You may decide that you only see customers who you know or have been recommended to you. Alternatively, you might have a system of calling or texting a family member when you’re seeing a new customer to let them know that everything is OK.

If you’re worried about personal safety it may be a better idea to hire a therapy room in a staffed building. A receptionist will then know you’re seeing a customer and can check up on you if needed.

How Will Customers Find Out About You?

When you run a business from home it can be a bit invisible. You might not want any signage outside your house saying what you do (your neighbours probably won’t either!), and so it can be difficult to get noticed.

You’ll need to invest time and resources into putting yourself on the map using digital tools (social media, websites, etc.), advertising locally in the press or via noticeboards etc., using word of mouth as much as possible, and networking with potential customers and other complementary businesses.

Many therapists who work from home find that their businesses grow organically through word of mouth recommendations. For example, you might initially treat friends and family who then recommend you to their friends. This can be a good way of gradually building up your business, although it can be a slow process.

If you want to grow your business faster, you should look at other marketing activities and ways to attract customers. Again, you may find renting a therapy room in an established business a better way to do this. Customers will already be aware of the business and therapies offered there, and you’ll be able to benefit from the marketing and PR activities that business is already doing.

Short Term Therapy Room

While the dream may be to run your business from home, consider whether, as a short term measure, renting a therapy room might be a better option. Although you’ll have the cost of hiring the room, you’ll benefit from having a dedicated space already set up for you to offer treatments from. This could be more professional and safe than the home environment while you build up your customer base, and you won’t have the overheads and capital costs of setting up a room at home.

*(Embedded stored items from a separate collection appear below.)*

/-- R213: the slot of a flit whose header cannot be read: the first one reserved after that of the last flit (log 163). -/
def nextSlot (s : State) (q : Nat) : Option Nat :=
  let after := fun (x : Nat) => match (portOf s q).rxTick with | some t => decide (t < x) | none => true
  ((inSlots s q).filter (fun x => after x && decide (x ≤ now s))).foldl (fun b x => match b with
    | none => some x
    | some y => some (min x y)) none

/-- R213: a flit lost on this block's side of a port is counted. -/
def countLost (s : State) (lost : Nat) : State := if lost = 2 then addF s lkTimedLate else if lost = 0 then s else addF s lkTimedLost

/-- R213: the header of a flit to be forwarded: where it was lost here, its stream is the reservation's, and its index, delivery and
last flag are free values (log 163). -/
def forwardHead (s : State) (r : Resv) (own : Nat) (bs : List Byte) : Bool × Nat × Nat × Nat :=
  if own = 0 then (bit (fieldAt bs 0 4) 4, bits (fieldAt bs 4 4) 0 16, bits (fieldAt bs 8 4) 0 17, bits (fieldAt bs 8 4) 17 15)
  else
    let v := (Config.freeValue s.freeCount).toNat
    (bit v 32, if r.use = 0 then r.stream else 0, bits v 0 17, bits v 17 15)

/-- R213: forward a timed flit in its outbound slot: late where the slot has passed, its payload zeroed where it is lost. -/
def forwardFlit (s : State) (r : Resv) (tick slot lost own : Nat) (bs : List Byte) : State :=
  let out := (r.outStart + (slot - r.slotStart)) % 1024
  let t0 := tick / 1024 * 1024 + 64 * out / 35
  let t := if t0 < tick then t0 + 1024 else t0
  let late := decide (lost = 0 ∧ t < now s)
  let s := countLost s (if late then 2 else own)
  let l := if late then 2 else lost
  let h := forwardHead s r own bs
  let f := timedFlit l h.1 (t / 1024) out h.2.1 h.2.2.1 h.2.2.2 (if l = 0 then bs.drop 16 else [])
  let s : State := if own = 0 then s else { s with freeCount := s.freeCount + 1 }
  let x := portOf s r.b
  if x.up && !x.overBudget then putTimed s r.b t f else addF s lkTimedLost

/-- R169, R181, R213: a flit of a delivery for this block joins the delivery that is on its way. -/
def joinDelivery (s : State) (p : Nat) (t : StreamRun) (lost : Nat) (data : List Byte) : State :=
  updStream s p t.number (fun t =>
    let l := t.landing
    let done := l.filter (fun d => decide (t.bytes ≤ d.2.1.length))
    match l.find? (fun d => decide (d.2.1.length < t.bytes)) with
    | some (i, bs, x) => { t with landing := done ++ [(i, bs ++ data.take (t.bytes - bs.length), if x = 0 then lost else x)] }
    | none => { t with landing := l ++ [(t.sent + l.length, data.take t.bytes, lost)] })

/-- R78: the records of a flit of a requesting block, by the pool operations of its features. -/
def flitRecords (n : Nat) (m : Img) (e : VarEntry) (bs : List Byte) : List (W64 × W64) :=
  match n with
  | 0 => []
  | k + 1 =>
    let w := fieldAt bs 0 8
    let wide := recordCost (imgFeature m e 0 (bits w 40 10)).poolOp == 2
    (BitVec.ofNat 64 w, if wide then BitVec.ofNat 64 (fieldAt bs 8 8) else 0) :: flitRecords k m e (bs.drop (if wide then 16 else 8))

/-- R82: a held record of a spill flit is served on arrival, at its own epoch. -/
def serveHeld (s : State) (p : Nat) (r : StepRun) (block : Nat) (bs : List Byte) : State :=
  let w := fieldAt bs 0 8
  let feature := bits w 40 10
  if (varEntry (runEntry s p r).1 block r.variant).features ≤ feature then s
  else serveTo s p r block feature (fieldAt bs 0x10 4) [(BitVec.ofNat 64 w, heldWord bs)]

/-- R78, R80, R82: a timed flit of an exchange use from a block: `n` is the number that its header gives (log 154). -/
def exchangeFlit (s : State) (p : Nat) (r : StepRun) (use block n : Nat) (data : List Byte) : State :=
  match use with
  | 1 =>
    let m := (runEntry s p r).1
    let l := flitRecords (min n 30) m (varEntry m block r.variant) data
    updRun s p (fun r => { r with inRecords := mset r.inRecords block (mget r.inRecords block ++ l) })
  | 2 => takeReturns 31 (updRun s p (fun r => { r with retBuf := mset r.retBuf block (mget r.retBuf block ++ data.take n) })) p block
  | _ => iter (min n 7) (fun i s => serveHeld s p r block ((data.drop (32 * i)).take 32)) s

/-- R80, R213: a timed flit at its destination. -/
def receiveFlit (s : State) (p : Nat) (r : StepRun) (x : Resv) (lost own : Nat) (bs : List Byte) : State :=
  let s := countLost s own
  let data := if lost = 0 then bs.drop 16 else List.replicate 240 0
  match x.use with
  | 0 =>
    match r.streams.find? (fun t => t.kind == 4 && t.number == x.stream) with
    | none => s
    | some t => joinDelivery s p t lost data
  | use => if lost ≠ 0 then s else exchangeFlit s p r use (x.stream % 1024) (bits (fieldAt bs 8 4) 17 15) data

/-- R192, R213: how a timed flit stands on its arrival: 0 good, 1 lost to FEC or CRC, 3 lost to a port that is out or over budget. -/
def ownLoss (x : Port) (good : Bool) : Nat := if x.out || x.overBudget then 3 else if good then 0 else 1

/-- R213: a timed flit in the slot at tick `tick` of a port: recorded, and forwarded or received as the reservations say. -/
def timedFlitIn (s : State) (port tick lost own : Nat) (bytes : List Byte) : State :=
  let slot := slotAt tick
  let s := updPort s port (fun x => { x with timedRx := x.timedRx ++ [(slot, lost)], rxTick := some tick })
  match resvFor s port tick with
  | none => s
  | some (p, r, x) =>
    if x.kind = 2 then forwardFlit s x tick slot lost own bytes else stepProgress (receiveFlit s p r x lost own bytes) p

/-- R213: TIMED_FLIT. -/
def execTimedFlit (port : Nat) (fec : RxMark) (bytes : List Byte) (s : State) : Res :=
  if 60 ≤ port then .fault .noSuchUnit
  else
    let x := portOf s port
    let good := flitGood fec bytes
    let s := if x.out then s else countFec s port fec good
    let own := ownLoss x good
    let w := fieldAt bytes 0 4
    if own = 0 then
      if bits w 0 2 = 0 then .next (timedFlitIn s port (slotTickOf s (bits w 15 6) (bits w 5 10)) (bits w 2 2) 0 bytes) else .next s
    else match nextSlot s port with
      | none => .next s
      | some tick => .next (timedFlitIn s port tick own own bytes)

end Sys2Proof.Machine
end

Once your business is thriving and you have profits to invest, you can then create the right space at home to treat your loyal customers from.

We’ve created a useful Business Plan Template for Therapy Businesses, which you can download here. Designed to help you identify the strengths, weaknesses, opportunities and threats to your therapy business, once complete it provides you with a roadmap for starting up your own biz.

* If you’re offering very specialist therapy treatments your customers may be prepared to travel from further afield. Also if you’re in a more rural area, people are generally more used to travelling to get to shops and services. Therefore the radius from your home may vary depending on your location and specialisation.